Glass panel with photovoltaic cells

Photovoltaic cells on a glass panel block the sunlight, causing more shade on the sidewalks and the ground floor of buildings. The solar cells also produce electrical energy. They are ‘bifacial’, meaning they also collect energy from the radiation emitted from the ground surface. The glass panels with photovoltaic cells produce about 150 kWh per square meter per year.

Wind turbine

Small and superefficient turbines feature double contra-rotating rotors and are more efficient than most turbines in the same segment. The product chosen is almost completely silent and can produce 43 000 kWh per year. When these types of turbines are placed along the railway dike and some ‘wind fronts’, amounting to about 360 turbines in the neighbourhood, 30% of the electricity need of the Spijkerkwartier can be covered.

'Vibro wind’ elements

Vibro-wind technology consists of small (about 10 cm) oscillators that are mounted on mesh shaped structures and the wind flows around the small oscillators that through their vibration generate energy. They are an alternative to conventional rotary wind turbines and 1 square meter can generate 30 kWh/m2 per year in the wind climate of Arnhem. If you want to generate 100% of the energy demand of the neighbourhood, 1.3 times the ground surface of the Spijkerkwartier would be needed.

Green façade

A plant cover on a façade provides shade for the building’s walls and thus intercepts solar radiation that would warm the walls, their surroundings and the building interior. Planted facades can lead to a decrease in surface temperature of up to a maximum of 30 ˚C of the wall itself and up to a maximum of 3 ˚C in room temperature, thus using up to 40% less energy for cooling.

Green panel

This is not a normal façade greening but a system in which exchangeable panels are mounted on blind or unsightly walls. The panels can contain different types of plants, ranging from kitchen herbs to colourful flowering plants to mosses. The panels can be changed according to the residents' needs and wishes.

Green panel exchange

The green panel exchange works like a library. In the central spots of the neighbourhood you can find the so-called ‘hubs’. These are buildings with an exterior framework that is clad with green panels on the shady fronts (PV panels on sun exposed fronts). The panels can be slid in and out of the frames and Spijkerkwartier inhabitants can exchange the green panels according to their needs. A group of locals maintains the green panels when they are returned to the hub.

Planted shading device

Pergolas or other kinds of plant support systems provide overhead shade and the plants cool the air through evapotranspiration via their stomata. These structures are preferably planted with species that cast their leaves in winter; thus enabling intrusion of winter sun in the spaces underneath.
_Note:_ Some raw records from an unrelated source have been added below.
/-! ### setFraming -/

@[simp] theorem setFraming_time (port : Port) (f : Framing) (s : State) : (setFraming port f s).time = s.time := by cases port <;> rfl
@[simp] theorem setFraming_content (port : Port) (f : Framing) (s : State) : (setFraming port f s).content = s.content := by cases port <;> rfl
@[simp] theorem setFraming_dup (port : Port) (f : Framing) (s : State) : (setFraming port f s).dup = s.dup := by cases port <;> rfl
@[simp] theorem setFraming_table (port : Port) (f : Framing) (s : State) : (setFraming port f s).table = s.table := by cases port <;> rfl
@[simp] theorem setFraming_strangers (port : Port) (f : Framing) (s : State) : (setFraming port f s).strangers = s.strangers := by cases port <;> rfl
@[simp] theorem setFraming_vehicle (port : Port) (f : Framing) (s : State) : (setFraming port f s).vehicle = s.vehicle := by cases port <;> rfl
@[simp] theorem setFraming_pos (port : Port) (f : Framing) (s : State) : (setFraming port f s).pos = s.pos := by cases port <;> rfl
@[simp] theorem setFraming_truckWalk (port : Port) (f : Framing) (s : State) : (setFraming port f s).truckWalk = s.truckWalk := by cases port <;> rfl
@[simp] theorem setFraming_trailerWalk (port : Port) (f : Framing) (s : State) : (setFraming port f s).trailerWalk = s.trailerWalk := by cases port <;> rfl
@[simp] theorem setFraming_chan (port : Port) (f : Framing) (s : State) : (setFraming port f s).chan = s.chan := by cases port <;> rfl
@[simp] theorem setFraming_tx (port : Port) (f : Framing) (s : State) : (setFraming port f s).tx = s.tx := by cases port <;> rfl
@[simp] theorem setFraming_mgmt (port : Port) (f : Framing) (s : State) : (setFraming port f s).mgmt = s.mgmt := by cases port <;> rfl
@[simp] theorem setFraming_store (port : Port) (f : Framing) (s : State) : (setFraming port f s).store = s.store := by cases port <;> rfl
@[simp] theorem setFraming_pending (port : Port) (f : Framing) (s : State) : (setFraming port f s).pending = s.pending := by cases port <;> rfl

/-! ### breakRecord -/

@[simp] theorem breakRecord_time (port : Port) (f : Framing) (s : State) : (breakRecord port f s).time = s.time := by cases port <;> rfl
@[simp] theorem breakRecord_content (port : Port) (f : Framing) (s : State) : (breakRecord port f s).content = s.content := by cases port <;> rfl
@[simp] theorem breakRecord_dup (port : Port) (f : Framing) (s : State) : (breakRecord port f s).dup = s.dup := by cases port <;> rfl
@[simp] theorem breakRecord_table (port : Port) (f : Framing) (s : State) : (breakRecord port f s).table = s.table := by cases port <;> rfl
@[simp] theorem breakRecord_strangers (port : Port) (f : Framing) (s : State) : (breakRecord port f s).strangers = s.strangers := by cases port <;> rfl
@[simp] theorem breakRecord_vehicle (port : Port) (f : Framing) (s : State) : (breakRecord port f s).vehicle = s.vehicle := by cases port <;> rfl
@[simp] theorem breakRecord_pos (port : Port) (f : Framing) (s : State) : (breakRecord port f s).pos = s.pos := by cases port <;> rfl
@[simp] theorem breakRecord_truckWalk (port : Port) (f : Framing) (s : State) : (breakRecord port f s).truckWalk = s.truckWalk := by cases port <;> rfl
@[simp] theorem breakRecord_trailerWalk (port : Port) (f : Framing) (s : State) : (breakRecord port f s).trailerWalk = s.trailerWalk := by cases port <;> rfl
@[simp] theorem breakRecord_chan (port : Port) (f : Framing) (s : State) : (breakRecord port f s).chan = s.chan := by cases port <;> rfl
@[simp] theorem breakRecord_tx (port : Port) (f : Framing) (s : State) : (breakRecord port f s).tx = s.tx := by cases port <;> rfl
@[simp] theorem breakRecord_mgmt (port : Port) (f : Framing) (s : State) : (breakRecord port f s).mgmt = s.mgmt := by cases port <;> rfl
@[simp] theorem breakRecord_store (port : Port) (f : Framing) (s : State) : (breakRecord port f s).store = s.store := by cases port <;> rfl
@[simp] theorem breakRecord_pending (port : Port) (f : Framing) (s : State) : (breakRecord port f s).pending = s.pending := by cases port <;> rfl

/-! ### setDupEntries -/

@[simp] theorem setDupEntries_time (xs : List DupEntry) (s : State) : (setDupEntries xs s).time = s.time := rfl
@[simp] theorem setDupEntries_content (xs : List DupEntry) (s : State) : (setDupEntries xs s).content = s.content := rfl
@[simp] theorem setDupEntries_frontPort (xs : List DupEntry) (s : State) : (setDupEntries xs s).frontPort = s.frontPort := rfl
@[simp] theorem setDupEntries_rearPort (xs : List DupEntry) (s : State) : (setDupEntries xs s).rearPort = s.rearPort := rfl
@[simp] theorem setDupEntries_table (xs : List DupEntry) (s : State) : (setDupEntries xs s).table = s.table := rfl
@[simp] theorem setDupEntries_strangers (xs : List DupEntry) (s : State) : (setDupEntries xs s).strangers = s.strangers := rfl
@[simp] theorem setDupEntries_vehicle (xs : List DupEntry) (s : State) : (setDupEntries xs s).vehicle = s.vehicle := rfl
@[simp] theorem setDupEntries_pos (xs : List DupEntry) (s : State) : (setDupEntries xs s).pos = s.pos := rfl
@[simp] theorem setDupEntries_truckWalk (xs : List DupEntry) (s : State) : (setDupEntries xs s).truckWalk = s.truckWalk := rfl
@[simp] theorem setDupEntries_trailerWalk (xs : List DupEntry) (s : State) : (setDupEntries xs s).trailerWalk = s.trailerWalk := rfl
@[simp] theorem setDupEntries_chan (xs : List DupEntry) (s : State) : (setDupEntries xs s).chan = s.chan := rfl
@[simp] theorem setDupEntries_tx (xs : List DupEntry) (s : State) : (setDupEntries xs s).tx = s.tx := rfl
@[simp] theorem setDupEntries_mgmt (xs : List DupEntry) (s : State) : (setDupEntries xs s).mgmt = s.mgmt := rfl
@[simp] theorem setDupEntries_store (xs : List DupEntry) (s : State) : (setDupEntries xs s).store = s.store := rfl
@[simp] theorem setDupEntries_pending (xs : List DupEntry) (s : State) : (setDupEntries xs s).pending = s.pending := rfl

/-! ### dropStranger -/

@[simp] theorem dropStranger_time (sid : SensorId) (s : State) : (dropStranger sid s).time = s.time := rfl
@[simp] theorem dropStranger_content (sid : SensorId) (s : State) : (dropStranger sid s).content = s.content := rfl
@[simp] theorem dropStranger_frontPort (sid : SensorId) (s : State) : (dropStranger sid s).frontPort = s.frontPort := rfl
@[simp] theorem dropStranger_rearPort (sid : SensorId) (s : State) : (dropStranger sid s).rearPort = s.rearPort := rfl
@[simp] theorem dropStranger_dup (sid : SensorId) (s : State) : (dropStranger sid s).dup = s.dup := rfl
@[simp] theorem dropStranger_table (sid : SensorId) (s : State) : (dropStranger sid s).table = s.table := rfl
@[simp] theorem dropStranger_vehicle (sid : SensorId) (s : State) : (dropStranger sid s).vehicle = s.vehicle := rfl
@[simp] theorem dropStranger_pos (sid : SensorId) (s : State) : (dropStranger sid s).pos = s.pos := rfl
@[simp] theorem dropStranger_truckWalk (sid : SensorId) (s : State) : (dropStranger sid s).truckWalk = s.truckWalk := rfl
@[simp] theorem dropStranger_trailerWalk (sid : SensorId) (s : State) : (dropStranger sid s).trailerWalk = s.trailerWalk := rfl
@[simp] theorem dropStranger_chan (sid : SensorId) (s : State) : (dropStranger sid s).chan = s.chan := rfl
@[simp] theorem dropStranger_tx (sid : SensorId) (s : State) : (dropStranger sid s).tx = s.tx := rfl
@[simp] theorem dropStranger_mgmt (sid : SensorId) (s : State) : (dropStranger sid s).mgmt = s.mgmt := rfl
@[simp] theorem dropStranger_store (sid : SensorId) (s : State) : (dropStranger sid s).store = s.store := rfl
@[simp] theorem dropStranger_pending (sid : SensorId) (s : State) : (dropStranger sid s).pending = s.pending := rfl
A raingarden is a planted depression with permeable ground that allows rainwater runoff from impervious urban areas to be retained for a short time and then be absorbed. Usually, the rain gardens contain water for a short period only and serve other purposes, mostly as ornamental planting area.


A bioswale is a linear depression in the ground that is planted with ornamental plants or with lawn. It attenuates flooding risk by conveying stormwater away from critical infrastructure or guide it to retention areas. Bioswales also help to treat water quality by filtering the running water from silt, sand and organic matter.